The task calls for each line of the records below in which the word "idxWriteBack" appears.

+++

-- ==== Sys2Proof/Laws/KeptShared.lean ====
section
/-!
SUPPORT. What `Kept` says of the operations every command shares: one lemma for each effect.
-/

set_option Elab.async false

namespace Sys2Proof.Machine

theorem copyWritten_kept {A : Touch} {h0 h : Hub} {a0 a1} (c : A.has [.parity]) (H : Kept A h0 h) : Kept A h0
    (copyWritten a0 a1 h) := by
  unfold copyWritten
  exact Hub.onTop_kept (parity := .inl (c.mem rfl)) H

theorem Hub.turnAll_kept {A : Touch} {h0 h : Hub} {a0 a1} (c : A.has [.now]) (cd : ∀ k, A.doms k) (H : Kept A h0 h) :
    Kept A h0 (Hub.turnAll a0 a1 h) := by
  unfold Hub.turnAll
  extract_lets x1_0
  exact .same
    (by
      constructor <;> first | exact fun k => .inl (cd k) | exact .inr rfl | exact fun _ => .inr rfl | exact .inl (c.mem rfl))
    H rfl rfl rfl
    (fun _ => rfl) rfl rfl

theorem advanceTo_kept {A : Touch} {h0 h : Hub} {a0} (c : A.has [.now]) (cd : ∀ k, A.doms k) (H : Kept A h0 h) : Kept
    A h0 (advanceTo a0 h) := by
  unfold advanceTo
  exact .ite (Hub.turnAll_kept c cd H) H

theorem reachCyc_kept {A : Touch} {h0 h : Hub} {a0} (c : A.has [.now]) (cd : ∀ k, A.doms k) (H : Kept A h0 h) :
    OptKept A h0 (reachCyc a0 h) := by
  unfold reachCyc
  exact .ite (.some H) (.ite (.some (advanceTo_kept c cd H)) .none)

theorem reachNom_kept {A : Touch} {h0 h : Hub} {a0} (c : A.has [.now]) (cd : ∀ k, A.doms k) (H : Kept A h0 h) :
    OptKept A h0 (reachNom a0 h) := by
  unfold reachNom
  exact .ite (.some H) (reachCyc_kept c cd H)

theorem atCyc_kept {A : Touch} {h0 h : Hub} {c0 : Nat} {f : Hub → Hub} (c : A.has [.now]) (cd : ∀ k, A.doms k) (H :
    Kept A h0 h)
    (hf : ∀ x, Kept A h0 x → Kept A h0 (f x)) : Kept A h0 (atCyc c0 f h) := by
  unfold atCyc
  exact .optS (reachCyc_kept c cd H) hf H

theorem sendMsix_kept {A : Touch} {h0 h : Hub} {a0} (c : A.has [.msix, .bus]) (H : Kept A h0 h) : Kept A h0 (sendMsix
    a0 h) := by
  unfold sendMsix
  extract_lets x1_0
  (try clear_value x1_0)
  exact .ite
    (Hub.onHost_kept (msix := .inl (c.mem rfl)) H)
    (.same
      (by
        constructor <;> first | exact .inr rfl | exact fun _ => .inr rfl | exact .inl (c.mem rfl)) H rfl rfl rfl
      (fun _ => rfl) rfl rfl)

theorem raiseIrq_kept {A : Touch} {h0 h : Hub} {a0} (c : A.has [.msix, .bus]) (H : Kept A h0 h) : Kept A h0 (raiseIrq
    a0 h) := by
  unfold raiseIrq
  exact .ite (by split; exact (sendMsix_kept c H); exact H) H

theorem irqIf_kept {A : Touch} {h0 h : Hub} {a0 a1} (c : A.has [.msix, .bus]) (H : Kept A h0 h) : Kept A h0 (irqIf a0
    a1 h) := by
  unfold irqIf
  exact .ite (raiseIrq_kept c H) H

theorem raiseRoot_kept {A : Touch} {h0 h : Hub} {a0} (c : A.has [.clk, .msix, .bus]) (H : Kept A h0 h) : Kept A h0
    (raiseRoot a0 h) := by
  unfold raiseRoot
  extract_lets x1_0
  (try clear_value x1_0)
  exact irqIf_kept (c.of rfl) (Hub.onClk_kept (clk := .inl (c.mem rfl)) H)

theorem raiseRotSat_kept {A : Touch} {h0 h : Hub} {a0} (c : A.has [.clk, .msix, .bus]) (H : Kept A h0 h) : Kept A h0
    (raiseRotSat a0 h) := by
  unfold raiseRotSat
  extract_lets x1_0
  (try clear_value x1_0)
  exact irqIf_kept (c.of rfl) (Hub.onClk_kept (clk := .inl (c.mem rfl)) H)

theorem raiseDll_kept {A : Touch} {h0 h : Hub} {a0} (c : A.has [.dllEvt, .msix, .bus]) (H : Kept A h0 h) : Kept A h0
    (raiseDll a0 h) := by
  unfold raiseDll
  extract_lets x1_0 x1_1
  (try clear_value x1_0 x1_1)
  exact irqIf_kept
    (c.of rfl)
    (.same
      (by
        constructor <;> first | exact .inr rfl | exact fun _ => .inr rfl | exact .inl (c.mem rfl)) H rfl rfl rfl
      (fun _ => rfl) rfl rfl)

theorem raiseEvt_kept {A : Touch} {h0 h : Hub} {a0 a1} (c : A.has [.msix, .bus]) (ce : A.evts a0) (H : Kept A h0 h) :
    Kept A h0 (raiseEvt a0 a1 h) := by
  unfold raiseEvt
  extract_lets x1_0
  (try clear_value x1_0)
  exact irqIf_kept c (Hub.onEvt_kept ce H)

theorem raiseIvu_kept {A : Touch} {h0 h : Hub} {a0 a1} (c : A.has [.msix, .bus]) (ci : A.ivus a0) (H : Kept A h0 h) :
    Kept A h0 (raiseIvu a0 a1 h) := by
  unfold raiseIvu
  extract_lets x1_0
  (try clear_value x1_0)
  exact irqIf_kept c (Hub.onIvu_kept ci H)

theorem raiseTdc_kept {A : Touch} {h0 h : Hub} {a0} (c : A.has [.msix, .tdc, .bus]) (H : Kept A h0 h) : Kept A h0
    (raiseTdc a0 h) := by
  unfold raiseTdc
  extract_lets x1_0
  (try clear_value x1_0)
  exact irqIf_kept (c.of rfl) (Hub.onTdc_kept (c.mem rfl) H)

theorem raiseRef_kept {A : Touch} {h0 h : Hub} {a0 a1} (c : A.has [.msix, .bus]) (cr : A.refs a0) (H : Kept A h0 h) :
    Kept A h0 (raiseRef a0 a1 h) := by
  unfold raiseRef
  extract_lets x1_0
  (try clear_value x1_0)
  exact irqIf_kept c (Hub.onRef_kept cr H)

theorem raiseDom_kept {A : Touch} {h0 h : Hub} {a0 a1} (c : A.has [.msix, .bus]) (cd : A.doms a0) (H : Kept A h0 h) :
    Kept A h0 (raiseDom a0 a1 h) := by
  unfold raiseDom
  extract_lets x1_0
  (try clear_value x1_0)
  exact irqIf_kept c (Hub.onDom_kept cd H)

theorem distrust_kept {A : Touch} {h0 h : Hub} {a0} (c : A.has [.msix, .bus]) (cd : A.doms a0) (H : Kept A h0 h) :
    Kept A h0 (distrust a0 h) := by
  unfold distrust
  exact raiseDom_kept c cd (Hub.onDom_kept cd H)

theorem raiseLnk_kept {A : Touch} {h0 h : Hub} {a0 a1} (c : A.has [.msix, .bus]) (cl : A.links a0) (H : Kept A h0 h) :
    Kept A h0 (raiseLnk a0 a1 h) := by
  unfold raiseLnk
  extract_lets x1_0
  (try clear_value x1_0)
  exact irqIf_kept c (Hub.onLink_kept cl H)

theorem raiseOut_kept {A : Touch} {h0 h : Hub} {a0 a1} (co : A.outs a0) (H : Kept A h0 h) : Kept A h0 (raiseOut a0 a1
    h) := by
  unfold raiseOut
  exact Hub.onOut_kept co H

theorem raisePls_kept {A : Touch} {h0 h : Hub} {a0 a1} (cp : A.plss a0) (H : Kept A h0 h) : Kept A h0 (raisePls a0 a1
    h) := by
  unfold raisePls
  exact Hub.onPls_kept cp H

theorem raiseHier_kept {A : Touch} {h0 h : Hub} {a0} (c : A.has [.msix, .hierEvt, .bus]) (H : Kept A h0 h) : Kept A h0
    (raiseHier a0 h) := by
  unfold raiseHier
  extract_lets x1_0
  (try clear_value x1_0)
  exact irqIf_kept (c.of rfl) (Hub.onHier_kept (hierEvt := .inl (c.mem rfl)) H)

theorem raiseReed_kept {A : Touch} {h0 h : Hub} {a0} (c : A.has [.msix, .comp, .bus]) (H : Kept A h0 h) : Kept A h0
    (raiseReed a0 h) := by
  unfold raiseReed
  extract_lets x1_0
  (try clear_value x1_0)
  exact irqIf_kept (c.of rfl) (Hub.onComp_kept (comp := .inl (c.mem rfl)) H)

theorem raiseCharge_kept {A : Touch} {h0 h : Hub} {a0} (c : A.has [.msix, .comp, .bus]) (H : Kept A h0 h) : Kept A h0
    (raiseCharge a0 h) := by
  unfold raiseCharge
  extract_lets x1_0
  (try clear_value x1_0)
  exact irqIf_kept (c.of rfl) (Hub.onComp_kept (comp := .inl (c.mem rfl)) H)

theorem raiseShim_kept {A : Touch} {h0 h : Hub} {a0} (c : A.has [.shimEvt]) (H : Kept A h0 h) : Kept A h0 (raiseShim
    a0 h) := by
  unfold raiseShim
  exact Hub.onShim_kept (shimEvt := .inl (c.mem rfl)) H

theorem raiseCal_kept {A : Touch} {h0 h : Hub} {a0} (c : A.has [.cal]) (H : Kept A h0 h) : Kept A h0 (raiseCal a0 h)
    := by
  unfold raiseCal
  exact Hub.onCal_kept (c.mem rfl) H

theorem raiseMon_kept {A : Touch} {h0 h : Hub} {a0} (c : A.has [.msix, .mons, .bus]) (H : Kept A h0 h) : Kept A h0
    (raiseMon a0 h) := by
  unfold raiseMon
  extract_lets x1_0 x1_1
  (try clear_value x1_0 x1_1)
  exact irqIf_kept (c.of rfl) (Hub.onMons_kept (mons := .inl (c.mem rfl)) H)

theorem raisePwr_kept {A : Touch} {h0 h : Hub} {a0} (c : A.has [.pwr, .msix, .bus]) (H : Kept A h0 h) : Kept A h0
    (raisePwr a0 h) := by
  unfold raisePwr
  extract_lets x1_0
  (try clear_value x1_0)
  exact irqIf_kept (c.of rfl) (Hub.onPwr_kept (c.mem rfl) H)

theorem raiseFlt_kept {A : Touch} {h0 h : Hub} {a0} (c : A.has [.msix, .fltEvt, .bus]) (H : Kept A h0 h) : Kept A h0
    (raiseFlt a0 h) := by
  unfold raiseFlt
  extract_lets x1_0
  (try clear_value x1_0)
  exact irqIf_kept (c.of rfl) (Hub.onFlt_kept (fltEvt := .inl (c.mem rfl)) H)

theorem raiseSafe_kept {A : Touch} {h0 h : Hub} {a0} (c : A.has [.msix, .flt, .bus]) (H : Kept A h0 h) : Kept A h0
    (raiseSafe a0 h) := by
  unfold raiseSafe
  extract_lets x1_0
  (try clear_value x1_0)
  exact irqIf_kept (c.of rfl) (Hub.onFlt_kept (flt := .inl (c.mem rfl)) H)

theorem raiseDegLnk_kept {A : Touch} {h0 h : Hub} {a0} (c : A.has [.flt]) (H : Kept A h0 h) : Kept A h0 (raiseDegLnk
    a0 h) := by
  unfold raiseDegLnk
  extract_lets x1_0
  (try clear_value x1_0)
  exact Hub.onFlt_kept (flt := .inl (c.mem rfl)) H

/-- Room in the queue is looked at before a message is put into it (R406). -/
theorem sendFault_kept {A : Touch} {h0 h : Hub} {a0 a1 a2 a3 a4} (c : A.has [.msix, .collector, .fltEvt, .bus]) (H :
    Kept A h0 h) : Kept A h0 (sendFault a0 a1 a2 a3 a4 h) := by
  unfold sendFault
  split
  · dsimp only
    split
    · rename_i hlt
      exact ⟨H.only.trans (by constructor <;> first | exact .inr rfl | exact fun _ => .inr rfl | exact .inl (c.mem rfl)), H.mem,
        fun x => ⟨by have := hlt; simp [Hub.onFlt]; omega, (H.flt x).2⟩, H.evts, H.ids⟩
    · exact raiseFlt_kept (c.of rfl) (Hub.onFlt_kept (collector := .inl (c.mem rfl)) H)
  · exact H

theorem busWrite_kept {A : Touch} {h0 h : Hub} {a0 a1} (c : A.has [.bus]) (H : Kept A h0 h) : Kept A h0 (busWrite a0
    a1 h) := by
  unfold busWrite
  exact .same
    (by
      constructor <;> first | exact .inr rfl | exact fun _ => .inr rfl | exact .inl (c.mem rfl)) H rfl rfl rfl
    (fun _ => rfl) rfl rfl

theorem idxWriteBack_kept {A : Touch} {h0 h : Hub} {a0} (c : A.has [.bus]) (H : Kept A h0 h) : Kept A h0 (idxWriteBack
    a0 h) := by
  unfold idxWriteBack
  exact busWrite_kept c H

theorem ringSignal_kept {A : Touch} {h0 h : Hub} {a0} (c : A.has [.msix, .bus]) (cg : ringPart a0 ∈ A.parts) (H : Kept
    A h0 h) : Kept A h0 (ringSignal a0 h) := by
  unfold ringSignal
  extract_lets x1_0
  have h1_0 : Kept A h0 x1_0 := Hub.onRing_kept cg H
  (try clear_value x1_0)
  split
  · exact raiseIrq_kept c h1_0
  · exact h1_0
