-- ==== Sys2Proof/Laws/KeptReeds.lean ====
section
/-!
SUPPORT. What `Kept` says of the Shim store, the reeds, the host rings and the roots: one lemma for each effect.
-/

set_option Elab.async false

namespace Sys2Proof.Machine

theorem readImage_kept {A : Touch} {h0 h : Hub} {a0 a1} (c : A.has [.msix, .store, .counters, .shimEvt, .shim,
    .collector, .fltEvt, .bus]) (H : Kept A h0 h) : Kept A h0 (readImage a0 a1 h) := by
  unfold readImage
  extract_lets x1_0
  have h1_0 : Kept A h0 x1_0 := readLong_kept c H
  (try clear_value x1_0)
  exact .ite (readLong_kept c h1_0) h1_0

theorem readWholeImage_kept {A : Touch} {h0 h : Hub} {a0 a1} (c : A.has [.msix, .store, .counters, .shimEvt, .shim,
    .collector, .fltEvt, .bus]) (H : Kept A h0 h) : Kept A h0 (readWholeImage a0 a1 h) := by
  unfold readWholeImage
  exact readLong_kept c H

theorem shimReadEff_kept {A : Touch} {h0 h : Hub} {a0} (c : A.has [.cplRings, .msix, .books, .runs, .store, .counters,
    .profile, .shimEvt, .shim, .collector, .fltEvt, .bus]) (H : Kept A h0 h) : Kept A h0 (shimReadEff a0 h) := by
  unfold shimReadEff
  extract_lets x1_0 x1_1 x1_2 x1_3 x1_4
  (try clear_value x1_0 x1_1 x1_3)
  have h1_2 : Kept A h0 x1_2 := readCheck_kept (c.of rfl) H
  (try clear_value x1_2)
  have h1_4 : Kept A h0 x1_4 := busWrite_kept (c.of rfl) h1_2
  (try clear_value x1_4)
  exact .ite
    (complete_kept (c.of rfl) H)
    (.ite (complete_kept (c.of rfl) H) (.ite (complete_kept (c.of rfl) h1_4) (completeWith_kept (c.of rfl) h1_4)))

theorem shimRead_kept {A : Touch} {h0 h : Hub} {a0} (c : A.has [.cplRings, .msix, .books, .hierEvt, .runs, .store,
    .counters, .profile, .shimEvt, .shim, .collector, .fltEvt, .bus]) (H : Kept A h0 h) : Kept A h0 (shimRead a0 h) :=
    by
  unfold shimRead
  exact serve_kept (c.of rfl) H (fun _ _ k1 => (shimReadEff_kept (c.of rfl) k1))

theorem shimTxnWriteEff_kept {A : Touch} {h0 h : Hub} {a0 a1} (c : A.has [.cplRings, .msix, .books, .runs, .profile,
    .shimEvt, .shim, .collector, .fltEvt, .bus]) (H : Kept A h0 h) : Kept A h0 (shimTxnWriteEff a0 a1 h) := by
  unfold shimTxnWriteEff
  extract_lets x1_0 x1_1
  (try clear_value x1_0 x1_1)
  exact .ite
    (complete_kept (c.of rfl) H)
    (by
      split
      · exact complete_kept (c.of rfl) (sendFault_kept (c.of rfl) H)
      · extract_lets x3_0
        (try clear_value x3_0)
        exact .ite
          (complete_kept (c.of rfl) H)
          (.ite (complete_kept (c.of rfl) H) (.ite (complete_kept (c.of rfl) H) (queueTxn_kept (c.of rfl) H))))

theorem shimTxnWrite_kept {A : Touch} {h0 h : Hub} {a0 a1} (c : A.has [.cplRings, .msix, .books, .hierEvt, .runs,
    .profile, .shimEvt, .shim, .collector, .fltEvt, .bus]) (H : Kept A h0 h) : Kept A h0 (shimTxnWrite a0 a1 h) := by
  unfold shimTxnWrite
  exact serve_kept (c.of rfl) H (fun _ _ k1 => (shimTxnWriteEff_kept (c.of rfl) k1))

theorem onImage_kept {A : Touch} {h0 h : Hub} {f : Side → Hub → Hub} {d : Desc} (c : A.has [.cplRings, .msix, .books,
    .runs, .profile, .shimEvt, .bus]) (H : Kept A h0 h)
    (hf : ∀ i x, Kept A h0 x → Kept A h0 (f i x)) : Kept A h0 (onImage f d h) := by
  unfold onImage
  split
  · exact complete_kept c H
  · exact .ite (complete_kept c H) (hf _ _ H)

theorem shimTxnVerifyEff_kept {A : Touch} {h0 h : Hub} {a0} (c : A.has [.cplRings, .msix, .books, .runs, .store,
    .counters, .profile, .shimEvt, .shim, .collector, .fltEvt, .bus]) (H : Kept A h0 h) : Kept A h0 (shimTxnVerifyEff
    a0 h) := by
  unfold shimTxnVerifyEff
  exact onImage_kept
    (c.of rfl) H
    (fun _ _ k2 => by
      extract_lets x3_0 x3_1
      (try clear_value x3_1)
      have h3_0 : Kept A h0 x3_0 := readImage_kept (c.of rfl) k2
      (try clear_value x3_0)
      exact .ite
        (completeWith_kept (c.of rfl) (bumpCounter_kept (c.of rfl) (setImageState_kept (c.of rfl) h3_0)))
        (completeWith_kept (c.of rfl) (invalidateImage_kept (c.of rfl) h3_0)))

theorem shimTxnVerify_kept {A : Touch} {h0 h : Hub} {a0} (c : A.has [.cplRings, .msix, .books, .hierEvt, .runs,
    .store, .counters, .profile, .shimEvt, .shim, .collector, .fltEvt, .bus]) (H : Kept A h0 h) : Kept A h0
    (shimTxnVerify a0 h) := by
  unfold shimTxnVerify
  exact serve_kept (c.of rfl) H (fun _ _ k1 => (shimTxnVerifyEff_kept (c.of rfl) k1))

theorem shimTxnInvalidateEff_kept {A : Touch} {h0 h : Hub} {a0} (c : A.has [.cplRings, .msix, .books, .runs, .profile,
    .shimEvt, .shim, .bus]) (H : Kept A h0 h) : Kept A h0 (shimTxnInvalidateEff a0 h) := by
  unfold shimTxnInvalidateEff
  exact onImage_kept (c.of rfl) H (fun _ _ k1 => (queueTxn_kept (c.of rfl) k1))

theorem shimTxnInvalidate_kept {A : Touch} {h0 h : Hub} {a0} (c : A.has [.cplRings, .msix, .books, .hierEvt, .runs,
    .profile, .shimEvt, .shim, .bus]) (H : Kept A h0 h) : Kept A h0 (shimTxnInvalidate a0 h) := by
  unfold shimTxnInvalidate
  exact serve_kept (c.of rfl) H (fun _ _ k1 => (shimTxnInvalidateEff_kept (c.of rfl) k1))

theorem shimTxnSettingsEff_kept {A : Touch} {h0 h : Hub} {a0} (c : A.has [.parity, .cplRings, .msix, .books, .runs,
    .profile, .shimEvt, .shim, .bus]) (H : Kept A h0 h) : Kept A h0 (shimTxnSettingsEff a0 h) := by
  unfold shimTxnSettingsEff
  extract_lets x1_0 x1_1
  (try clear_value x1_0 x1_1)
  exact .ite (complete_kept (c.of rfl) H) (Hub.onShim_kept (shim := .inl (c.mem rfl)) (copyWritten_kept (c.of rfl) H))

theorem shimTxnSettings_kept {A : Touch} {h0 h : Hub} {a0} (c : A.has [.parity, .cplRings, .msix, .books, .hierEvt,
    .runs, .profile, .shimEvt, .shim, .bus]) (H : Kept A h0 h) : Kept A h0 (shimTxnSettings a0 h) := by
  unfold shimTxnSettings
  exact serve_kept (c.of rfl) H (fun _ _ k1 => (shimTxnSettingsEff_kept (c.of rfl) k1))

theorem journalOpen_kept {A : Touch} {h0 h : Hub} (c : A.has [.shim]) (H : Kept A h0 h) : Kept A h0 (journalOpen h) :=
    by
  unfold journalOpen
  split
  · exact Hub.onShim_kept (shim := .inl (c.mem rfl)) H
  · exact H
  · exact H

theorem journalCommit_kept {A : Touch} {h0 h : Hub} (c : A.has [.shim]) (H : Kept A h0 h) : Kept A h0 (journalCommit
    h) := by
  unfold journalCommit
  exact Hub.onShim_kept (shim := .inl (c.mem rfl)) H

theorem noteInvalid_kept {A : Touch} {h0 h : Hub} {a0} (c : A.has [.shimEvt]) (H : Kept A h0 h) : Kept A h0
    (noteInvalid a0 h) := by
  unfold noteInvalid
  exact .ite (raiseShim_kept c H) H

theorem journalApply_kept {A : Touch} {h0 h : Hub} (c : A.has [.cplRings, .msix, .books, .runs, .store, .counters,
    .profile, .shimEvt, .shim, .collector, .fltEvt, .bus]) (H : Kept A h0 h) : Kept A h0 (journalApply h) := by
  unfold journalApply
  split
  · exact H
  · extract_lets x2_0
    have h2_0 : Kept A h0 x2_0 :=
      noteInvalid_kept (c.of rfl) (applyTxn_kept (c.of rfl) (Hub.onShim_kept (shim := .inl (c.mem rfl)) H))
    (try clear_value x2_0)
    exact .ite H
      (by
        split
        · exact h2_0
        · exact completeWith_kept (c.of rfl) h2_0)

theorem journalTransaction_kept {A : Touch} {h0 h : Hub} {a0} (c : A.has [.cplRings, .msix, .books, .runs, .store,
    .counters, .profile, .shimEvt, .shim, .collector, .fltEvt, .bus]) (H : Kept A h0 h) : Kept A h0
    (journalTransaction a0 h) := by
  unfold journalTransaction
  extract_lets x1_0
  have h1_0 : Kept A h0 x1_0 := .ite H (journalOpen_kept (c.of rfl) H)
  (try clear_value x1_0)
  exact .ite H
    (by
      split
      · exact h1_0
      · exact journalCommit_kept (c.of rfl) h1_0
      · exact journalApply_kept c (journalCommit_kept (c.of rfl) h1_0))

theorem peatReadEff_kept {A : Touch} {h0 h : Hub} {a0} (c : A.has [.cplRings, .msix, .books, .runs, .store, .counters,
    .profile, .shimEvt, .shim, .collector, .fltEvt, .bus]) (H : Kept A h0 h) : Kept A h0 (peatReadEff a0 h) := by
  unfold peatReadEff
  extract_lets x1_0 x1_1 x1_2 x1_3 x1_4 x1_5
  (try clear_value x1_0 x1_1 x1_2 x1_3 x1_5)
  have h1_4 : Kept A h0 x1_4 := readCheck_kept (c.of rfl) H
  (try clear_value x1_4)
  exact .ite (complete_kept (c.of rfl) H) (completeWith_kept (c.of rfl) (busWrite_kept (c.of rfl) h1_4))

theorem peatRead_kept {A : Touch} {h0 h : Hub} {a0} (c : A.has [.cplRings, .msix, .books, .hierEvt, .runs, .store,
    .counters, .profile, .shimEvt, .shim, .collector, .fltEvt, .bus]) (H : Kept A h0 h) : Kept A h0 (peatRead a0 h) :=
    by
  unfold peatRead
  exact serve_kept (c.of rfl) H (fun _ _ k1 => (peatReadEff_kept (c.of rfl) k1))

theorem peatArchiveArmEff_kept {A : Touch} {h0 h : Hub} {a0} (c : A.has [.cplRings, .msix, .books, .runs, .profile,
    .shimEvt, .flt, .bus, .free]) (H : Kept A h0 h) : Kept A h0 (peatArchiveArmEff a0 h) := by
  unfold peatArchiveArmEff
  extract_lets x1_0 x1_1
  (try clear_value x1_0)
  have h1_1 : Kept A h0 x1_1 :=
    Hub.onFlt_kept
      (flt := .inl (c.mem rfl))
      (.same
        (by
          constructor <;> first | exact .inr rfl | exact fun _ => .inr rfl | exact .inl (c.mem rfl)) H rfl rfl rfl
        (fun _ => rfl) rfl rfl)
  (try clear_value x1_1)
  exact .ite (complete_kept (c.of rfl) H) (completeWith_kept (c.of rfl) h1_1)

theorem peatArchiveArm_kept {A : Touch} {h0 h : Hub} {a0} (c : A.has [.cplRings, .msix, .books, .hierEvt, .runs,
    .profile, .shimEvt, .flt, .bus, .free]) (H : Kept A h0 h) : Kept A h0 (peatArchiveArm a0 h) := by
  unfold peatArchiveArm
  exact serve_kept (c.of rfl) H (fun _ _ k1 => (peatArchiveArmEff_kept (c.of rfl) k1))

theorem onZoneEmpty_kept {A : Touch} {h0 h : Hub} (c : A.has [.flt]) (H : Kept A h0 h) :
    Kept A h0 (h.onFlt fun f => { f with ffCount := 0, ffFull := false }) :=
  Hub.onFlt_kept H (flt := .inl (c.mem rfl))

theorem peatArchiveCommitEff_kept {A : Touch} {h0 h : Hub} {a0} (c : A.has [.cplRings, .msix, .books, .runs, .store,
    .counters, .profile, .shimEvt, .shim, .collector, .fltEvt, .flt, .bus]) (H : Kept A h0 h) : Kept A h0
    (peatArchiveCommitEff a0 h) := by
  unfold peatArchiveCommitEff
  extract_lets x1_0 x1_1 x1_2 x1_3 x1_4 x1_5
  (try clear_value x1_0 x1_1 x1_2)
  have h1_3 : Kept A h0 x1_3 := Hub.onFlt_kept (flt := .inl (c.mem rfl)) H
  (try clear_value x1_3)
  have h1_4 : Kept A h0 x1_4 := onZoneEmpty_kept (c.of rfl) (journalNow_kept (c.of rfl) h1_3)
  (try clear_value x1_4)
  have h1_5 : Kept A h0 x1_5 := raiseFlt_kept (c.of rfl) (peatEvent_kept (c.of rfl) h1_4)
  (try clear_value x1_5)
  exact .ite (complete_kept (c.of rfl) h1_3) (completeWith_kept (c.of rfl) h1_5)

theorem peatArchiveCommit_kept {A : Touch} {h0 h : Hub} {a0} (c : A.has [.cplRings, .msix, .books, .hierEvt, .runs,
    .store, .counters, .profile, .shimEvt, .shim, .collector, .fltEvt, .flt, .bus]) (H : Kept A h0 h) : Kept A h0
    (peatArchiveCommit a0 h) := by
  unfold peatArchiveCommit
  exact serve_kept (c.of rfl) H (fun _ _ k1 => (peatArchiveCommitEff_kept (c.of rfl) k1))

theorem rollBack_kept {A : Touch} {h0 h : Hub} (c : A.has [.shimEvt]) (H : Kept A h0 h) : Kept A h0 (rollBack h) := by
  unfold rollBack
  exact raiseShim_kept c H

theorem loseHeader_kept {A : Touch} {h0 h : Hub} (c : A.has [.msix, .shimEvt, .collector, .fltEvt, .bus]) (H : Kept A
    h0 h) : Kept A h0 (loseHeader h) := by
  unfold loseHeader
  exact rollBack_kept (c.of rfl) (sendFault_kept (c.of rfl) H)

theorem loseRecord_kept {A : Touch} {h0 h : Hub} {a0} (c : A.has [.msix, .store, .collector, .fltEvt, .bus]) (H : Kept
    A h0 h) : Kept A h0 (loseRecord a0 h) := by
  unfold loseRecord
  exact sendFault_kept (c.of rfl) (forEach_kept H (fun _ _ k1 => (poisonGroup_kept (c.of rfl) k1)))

+++

**Solution to the exercise:**
theorem idxWriteBack_kept {A : Touch} {h0 h : Hub} {a0} (c : A.has [.bus]) (H : Kept A h0 h) : Kept A h0 (idxWriteBack
  unfold idxWriteBack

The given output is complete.